• Supplied records:
_ _ _

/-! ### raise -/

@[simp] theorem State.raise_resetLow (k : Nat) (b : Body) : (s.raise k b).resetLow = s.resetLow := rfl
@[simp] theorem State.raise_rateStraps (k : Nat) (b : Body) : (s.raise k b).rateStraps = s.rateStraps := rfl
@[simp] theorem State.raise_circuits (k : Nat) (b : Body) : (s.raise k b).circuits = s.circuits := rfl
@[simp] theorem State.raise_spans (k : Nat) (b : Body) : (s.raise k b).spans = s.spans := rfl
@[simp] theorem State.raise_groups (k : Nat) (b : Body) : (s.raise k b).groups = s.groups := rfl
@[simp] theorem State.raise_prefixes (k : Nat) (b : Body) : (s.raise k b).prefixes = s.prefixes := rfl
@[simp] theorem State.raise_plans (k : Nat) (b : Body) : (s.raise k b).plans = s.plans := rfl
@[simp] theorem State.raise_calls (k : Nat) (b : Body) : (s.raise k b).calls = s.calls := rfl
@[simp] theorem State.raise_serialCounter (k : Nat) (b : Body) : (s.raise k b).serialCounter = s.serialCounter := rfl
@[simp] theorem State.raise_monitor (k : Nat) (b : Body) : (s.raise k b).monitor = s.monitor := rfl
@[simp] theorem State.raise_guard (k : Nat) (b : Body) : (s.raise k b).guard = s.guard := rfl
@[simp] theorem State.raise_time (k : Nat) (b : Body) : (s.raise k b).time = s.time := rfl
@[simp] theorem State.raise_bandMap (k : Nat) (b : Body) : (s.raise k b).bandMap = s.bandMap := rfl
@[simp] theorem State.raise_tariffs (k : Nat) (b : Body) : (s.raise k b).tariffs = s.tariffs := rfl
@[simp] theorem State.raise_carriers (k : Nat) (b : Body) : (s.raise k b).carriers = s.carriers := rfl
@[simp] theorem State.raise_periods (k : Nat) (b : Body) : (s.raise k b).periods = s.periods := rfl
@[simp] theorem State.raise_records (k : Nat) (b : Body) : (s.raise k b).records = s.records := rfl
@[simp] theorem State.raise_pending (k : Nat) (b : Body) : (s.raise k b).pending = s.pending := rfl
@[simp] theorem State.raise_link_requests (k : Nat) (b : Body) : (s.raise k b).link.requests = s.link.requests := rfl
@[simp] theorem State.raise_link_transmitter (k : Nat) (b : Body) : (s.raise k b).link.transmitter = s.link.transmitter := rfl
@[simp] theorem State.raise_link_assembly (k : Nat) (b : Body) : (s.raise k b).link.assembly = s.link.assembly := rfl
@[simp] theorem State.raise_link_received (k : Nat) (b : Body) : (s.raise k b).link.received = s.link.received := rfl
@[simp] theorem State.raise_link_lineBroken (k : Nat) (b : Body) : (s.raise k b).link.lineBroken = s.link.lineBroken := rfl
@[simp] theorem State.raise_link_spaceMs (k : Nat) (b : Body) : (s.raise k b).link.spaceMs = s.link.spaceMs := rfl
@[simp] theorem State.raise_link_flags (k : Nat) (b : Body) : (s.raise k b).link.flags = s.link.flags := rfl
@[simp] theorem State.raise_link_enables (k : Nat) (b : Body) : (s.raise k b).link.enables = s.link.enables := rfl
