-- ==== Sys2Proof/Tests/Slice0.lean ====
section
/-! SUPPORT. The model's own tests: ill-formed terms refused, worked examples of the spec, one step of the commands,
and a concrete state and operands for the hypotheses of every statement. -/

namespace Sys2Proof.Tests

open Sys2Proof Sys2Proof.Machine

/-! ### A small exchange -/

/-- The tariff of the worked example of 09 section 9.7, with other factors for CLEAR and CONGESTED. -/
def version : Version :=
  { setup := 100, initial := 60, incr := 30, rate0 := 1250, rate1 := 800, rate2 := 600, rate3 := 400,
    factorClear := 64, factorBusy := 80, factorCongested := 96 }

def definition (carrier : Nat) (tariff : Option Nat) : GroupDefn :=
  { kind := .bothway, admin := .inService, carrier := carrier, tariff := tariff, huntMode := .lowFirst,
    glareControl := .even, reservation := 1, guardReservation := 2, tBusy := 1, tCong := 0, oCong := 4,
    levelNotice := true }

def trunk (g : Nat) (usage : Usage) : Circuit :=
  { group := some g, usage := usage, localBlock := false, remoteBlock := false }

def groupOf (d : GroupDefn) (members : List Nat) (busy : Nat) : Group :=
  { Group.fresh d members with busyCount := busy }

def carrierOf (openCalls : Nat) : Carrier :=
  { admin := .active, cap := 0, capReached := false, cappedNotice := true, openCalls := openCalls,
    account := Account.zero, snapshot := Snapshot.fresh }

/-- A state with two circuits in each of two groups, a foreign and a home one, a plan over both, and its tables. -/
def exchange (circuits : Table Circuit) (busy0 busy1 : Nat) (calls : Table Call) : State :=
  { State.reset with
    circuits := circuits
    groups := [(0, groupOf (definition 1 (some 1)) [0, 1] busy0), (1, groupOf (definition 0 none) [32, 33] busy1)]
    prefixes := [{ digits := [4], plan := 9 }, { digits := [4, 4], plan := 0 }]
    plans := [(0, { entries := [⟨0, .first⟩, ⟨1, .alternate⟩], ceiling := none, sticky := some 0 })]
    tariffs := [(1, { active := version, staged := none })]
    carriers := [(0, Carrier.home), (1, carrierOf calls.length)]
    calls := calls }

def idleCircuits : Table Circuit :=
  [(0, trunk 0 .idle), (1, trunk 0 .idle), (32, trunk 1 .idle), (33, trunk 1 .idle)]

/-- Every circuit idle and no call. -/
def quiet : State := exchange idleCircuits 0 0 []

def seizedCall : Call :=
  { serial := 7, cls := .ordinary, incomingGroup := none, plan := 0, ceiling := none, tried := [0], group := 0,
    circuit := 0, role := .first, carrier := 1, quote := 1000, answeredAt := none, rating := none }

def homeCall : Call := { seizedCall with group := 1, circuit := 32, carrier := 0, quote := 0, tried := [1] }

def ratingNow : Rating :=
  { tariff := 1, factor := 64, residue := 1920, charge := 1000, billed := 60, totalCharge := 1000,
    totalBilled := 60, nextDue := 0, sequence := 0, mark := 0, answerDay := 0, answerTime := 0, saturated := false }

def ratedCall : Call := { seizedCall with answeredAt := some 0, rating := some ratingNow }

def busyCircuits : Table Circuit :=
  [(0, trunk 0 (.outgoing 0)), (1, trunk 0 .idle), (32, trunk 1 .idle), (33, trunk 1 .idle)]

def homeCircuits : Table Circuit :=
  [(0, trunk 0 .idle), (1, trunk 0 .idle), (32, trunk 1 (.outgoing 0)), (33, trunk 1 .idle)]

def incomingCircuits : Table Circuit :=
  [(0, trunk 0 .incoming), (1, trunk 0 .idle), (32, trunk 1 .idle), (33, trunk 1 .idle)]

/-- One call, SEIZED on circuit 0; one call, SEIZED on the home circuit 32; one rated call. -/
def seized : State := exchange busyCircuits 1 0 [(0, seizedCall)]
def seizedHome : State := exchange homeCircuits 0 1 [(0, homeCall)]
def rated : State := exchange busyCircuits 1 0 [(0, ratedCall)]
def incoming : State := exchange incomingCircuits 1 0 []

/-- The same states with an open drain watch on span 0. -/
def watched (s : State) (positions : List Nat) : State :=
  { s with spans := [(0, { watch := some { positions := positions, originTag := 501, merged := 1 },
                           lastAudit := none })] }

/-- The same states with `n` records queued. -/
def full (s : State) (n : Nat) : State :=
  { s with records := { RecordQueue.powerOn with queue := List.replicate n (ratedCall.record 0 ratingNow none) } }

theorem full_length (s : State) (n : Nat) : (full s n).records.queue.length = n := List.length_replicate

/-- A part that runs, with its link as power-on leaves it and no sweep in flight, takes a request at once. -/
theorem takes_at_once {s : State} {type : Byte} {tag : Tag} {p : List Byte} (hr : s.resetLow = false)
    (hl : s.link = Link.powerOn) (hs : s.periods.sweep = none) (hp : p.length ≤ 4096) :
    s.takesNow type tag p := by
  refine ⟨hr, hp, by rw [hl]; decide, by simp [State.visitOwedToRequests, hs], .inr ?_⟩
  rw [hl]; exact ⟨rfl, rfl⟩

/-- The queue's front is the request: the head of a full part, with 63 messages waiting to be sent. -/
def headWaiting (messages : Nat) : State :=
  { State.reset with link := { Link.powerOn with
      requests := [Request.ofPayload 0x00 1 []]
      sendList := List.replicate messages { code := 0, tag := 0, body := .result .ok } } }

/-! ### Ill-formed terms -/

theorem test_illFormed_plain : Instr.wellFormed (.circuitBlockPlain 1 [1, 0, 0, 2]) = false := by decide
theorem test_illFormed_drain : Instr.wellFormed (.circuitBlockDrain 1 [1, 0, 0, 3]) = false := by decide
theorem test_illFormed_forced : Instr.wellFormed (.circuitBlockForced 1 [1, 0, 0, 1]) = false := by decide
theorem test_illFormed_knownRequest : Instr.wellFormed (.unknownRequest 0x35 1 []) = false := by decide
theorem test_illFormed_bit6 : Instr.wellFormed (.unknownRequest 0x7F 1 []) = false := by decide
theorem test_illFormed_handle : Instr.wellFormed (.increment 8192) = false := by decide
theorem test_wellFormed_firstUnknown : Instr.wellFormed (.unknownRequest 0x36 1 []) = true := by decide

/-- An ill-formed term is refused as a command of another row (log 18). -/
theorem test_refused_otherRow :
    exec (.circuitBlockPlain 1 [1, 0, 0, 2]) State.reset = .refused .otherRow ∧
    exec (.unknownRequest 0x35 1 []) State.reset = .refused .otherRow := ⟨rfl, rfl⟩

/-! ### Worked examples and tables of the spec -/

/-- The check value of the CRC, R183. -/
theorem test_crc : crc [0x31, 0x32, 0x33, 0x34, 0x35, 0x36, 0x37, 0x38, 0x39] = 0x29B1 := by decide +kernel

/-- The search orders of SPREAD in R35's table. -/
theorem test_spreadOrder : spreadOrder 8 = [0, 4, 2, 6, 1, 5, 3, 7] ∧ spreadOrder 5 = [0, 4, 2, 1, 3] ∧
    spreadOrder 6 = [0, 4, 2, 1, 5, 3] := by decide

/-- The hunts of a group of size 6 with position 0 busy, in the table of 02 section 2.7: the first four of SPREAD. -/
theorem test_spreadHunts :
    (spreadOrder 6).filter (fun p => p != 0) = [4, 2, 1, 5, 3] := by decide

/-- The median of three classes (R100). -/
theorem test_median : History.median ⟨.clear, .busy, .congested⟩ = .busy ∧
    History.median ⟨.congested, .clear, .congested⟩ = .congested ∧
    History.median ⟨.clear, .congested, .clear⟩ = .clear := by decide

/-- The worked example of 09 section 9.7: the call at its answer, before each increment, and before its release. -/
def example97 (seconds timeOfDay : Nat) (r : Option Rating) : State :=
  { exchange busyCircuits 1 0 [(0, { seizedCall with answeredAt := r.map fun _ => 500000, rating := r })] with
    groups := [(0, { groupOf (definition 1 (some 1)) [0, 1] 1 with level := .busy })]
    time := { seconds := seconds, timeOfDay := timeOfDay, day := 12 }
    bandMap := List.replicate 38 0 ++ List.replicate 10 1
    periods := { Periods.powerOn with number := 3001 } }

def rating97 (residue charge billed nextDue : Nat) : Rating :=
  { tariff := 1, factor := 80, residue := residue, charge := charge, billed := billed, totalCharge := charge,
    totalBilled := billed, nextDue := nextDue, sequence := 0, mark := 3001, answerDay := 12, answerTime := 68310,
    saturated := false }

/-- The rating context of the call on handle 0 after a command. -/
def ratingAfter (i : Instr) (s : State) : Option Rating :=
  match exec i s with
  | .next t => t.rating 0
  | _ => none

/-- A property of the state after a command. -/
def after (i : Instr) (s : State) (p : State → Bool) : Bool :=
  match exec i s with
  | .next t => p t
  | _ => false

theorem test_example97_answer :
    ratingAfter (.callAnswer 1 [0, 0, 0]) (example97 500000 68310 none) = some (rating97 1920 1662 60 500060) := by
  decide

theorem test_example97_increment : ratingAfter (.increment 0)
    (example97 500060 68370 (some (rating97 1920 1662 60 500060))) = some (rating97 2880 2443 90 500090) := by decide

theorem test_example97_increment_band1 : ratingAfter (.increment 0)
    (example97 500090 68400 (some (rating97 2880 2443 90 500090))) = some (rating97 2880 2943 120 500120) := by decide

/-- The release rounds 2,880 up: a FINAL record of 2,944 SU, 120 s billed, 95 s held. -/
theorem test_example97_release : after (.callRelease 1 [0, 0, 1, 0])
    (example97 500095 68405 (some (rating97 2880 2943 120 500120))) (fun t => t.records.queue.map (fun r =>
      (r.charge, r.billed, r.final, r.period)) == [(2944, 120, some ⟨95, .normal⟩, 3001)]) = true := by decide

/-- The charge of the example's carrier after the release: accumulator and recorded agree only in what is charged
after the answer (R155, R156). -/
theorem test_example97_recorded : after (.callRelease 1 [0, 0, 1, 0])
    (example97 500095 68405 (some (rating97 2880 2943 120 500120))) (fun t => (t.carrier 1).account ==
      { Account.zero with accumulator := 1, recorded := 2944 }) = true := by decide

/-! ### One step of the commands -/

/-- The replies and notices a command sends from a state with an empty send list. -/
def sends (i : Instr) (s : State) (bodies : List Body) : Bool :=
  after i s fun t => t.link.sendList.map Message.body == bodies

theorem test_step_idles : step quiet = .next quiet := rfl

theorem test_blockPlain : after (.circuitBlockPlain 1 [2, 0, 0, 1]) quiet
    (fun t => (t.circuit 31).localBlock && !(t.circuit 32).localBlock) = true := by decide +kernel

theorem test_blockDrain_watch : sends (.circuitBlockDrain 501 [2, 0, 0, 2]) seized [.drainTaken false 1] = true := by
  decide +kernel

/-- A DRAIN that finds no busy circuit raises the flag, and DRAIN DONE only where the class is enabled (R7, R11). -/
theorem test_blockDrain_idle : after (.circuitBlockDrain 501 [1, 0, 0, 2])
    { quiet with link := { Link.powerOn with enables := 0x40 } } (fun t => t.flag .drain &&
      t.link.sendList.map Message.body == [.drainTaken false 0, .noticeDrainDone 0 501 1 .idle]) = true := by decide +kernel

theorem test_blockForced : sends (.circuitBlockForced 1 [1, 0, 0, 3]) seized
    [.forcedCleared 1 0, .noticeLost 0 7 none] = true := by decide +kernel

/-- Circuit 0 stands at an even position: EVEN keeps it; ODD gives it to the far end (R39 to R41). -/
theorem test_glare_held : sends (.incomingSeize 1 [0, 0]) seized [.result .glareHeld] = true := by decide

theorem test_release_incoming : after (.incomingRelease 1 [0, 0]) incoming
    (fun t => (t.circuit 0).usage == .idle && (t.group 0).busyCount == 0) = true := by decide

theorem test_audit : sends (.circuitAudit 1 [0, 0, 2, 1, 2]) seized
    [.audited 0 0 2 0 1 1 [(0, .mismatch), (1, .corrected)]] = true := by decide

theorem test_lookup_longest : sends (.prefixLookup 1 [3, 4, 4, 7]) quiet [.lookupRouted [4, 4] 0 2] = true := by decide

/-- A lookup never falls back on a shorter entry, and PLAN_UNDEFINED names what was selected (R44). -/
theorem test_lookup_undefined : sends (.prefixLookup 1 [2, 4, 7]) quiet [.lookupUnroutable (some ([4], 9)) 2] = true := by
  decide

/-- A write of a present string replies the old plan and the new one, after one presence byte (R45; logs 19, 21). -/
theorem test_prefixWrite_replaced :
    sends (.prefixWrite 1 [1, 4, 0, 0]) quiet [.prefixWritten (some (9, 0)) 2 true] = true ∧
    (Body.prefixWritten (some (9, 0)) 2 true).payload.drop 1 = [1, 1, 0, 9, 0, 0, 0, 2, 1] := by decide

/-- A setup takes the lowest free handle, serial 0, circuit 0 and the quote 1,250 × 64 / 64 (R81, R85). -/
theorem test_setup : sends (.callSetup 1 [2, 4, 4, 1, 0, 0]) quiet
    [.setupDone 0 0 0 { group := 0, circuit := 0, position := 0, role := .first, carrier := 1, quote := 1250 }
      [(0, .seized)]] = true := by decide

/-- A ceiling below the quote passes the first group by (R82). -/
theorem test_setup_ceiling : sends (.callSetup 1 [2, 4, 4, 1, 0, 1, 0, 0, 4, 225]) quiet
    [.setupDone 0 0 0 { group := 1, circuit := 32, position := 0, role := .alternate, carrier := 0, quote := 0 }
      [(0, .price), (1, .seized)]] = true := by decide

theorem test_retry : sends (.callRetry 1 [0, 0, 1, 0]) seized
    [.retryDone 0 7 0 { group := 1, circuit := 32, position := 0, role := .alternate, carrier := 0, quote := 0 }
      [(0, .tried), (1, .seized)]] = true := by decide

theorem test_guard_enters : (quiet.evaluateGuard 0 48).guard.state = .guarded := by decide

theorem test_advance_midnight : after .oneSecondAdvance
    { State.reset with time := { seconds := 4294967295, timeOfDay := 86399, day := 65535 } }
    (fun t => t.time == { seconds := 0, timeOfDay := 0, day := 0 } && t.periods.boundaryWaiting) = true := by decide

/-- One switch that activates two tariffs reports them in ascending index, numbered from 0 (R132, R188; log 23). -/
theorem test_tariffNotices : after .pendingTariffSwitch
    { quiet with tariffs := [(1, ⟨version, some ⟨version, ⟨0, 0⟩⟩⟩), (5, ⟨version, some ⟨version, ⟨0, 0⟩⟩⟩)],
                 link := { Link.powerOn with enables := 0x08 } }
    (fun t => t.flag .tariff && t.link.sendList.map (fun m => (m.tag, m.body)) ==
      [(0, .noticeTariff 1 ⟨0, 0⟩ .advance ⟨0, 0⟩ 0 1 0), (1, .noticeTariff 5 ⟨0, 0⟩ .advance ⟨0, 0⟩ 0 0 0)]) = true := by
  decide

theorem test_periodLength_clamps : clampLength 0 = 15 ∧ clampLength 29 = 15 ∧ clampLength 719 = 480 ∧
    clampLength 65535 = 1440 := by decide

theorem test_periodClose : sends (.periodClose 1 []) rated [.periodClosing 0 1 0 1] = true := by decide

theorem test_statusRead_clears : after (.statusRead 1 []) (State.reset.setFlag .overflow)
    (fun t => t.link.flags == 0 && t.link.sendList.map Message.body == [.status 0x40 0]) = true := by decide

_ _ _

• Problem requirements: Filter the data above by the word "commands" and copy every line that matches.

• Answer box:
/-! SUPPORT. The model's own tests: ill-formed terms refused, worked examples of the spec, one step of the commands,
/-! ### One step of the commands -/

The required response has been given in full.